Aim of the task: Taking each line of the records in turn, count those containing "words" and report only the number.

Recorded data:
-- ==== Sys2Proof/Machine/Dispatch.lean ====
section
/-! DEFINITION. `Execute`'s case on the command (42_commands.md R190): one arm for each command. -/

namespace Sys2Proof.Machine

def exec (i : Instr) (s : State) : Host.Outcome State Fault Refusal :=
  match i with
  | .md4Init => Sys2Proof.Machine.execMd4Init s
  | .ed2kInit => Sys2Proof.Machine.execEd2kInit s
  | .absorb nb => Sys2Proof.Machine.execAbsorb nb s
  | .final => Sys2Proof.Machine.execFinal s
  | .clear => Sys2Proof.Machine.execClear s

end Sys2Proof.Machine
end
==
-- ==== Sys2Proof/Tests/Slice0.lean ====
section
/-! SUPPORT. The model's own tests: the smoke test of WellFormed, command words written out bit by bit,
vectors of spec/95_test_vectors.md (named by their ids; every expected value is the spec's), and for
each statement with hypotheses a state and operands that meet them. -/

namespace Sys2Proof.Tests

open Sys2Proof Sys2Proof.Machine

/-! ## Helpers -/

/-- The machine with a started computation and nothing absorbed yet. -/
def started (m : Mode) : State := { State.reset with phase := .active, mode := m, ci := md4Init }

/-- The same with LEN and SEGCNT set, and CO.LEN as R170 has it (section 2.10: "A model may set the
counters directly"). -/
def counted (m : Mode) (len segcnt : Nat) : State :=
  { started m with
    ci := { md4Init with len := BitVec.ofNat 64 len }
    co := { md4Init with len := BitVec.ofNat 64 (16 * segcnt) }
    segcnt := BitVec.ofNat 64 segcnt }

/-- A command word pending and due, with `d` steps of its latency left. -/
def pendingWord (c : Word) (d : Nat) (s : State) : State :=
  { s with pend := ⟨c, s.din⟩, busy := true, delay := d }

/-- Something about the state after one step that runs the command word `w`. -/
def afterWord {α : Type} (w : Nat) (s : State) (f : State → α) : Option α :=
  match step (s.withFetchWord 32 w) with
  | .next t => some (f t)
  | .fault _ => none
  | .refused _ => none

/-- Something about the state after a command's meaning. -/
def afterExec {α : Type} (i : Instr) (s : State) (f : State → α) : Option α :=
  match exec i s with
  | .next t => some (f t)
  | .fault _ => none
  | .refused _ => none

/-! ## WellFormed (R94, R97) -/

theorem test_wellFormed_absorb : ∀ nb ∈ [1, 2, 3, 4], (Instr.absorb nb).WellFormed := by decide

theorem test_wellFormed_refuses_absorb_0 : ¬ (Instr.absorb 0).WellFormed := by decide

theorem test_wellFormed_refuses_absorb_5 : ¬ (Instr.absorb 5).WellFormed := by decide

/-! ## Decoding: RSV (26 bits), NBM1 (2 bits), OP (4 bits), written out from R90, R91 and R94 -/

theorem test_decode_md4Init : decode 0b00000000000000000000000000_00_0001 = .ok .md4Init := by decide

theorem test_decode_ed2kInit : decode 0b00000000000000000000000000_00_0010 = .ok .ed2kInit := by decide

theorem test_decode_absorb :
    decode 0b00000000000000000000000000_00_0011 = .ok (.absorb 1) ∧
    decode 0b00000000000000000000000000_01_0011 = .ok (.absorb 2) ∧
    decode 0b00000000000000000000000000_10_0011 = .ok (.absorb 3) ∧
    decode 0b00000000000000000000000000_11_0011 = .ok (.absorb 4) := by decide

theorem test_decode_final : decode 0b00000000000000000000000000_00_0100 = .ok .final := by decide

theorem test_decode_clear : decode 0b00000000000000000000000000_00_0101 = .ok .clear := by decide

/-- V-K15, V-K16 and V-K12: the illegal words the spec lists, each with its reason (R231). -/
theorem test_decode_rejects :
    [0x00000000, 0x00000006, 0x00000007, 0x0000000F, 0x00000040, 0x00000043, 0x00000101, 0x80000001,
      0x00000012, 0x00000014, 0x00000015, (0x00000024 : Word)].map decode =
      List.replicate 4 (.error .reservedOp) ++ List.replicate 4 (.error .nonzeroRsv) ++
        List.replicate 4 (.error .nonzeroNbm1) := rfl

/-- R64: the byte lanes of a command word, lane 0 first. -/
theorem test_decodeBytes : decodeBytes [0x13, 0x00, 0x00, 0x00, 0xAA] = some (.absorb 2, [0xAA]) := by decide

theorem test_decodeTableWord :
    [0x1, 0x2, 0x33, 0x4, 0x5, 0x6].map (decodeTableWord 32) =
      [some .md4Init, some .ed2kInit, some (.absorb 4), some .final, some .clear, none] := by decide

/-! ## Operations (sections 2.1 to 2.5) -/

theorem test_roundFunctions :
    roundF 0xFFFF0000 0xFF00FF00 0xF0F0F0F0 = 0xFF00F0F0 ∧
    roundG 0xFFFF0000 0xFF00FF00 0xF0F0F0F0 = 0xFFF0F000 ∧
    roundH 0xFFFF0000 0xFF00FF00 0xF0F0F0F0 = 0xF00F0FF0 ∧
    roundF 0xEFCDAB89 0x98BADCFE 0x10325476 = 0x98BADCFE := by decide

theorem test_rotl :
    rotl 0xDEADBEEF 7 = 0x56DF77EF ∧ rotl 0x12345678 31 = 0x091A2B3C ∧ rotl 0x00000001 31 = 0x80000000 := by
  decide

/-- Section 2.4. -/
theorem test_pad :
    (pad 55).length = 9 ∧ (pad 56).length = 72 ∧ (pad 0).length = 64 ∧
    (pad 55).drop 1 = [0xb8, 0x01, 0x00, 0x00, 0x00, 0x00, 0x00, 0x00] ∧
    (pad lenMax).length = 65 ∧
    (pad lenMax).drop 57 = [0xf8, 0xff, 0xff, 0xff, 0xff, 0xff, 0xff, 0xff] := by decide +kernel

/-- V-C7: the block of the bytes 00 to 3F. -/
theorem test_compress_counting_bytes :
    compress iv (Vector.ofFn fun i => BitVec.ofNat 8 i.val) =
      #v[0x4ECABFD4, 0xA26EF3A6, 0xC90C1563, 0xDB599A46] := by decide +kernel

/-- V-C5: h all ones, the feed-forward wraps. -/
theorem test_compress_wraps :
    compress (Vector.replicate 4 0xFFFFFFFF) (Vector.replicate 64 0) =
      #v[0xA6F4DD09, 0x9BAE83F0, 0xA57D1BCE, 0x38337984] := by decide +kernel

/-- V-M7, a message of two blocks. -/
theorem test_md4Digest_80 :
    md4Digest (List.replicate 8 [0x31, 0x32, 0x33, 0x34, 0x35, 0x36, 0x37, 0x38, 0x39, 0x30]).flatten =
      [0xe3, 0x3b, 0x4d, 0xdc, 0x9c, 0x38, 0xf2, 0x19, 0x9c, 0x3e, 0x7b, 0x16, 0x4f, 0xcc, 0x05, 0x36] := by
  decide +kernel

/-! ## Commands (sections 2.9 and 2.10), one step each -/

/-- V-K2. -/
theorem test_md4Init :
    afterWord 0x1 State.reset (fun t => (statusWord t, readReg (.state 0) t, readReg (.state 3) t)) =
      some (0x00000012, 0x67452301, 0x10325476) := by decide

Answer below: 2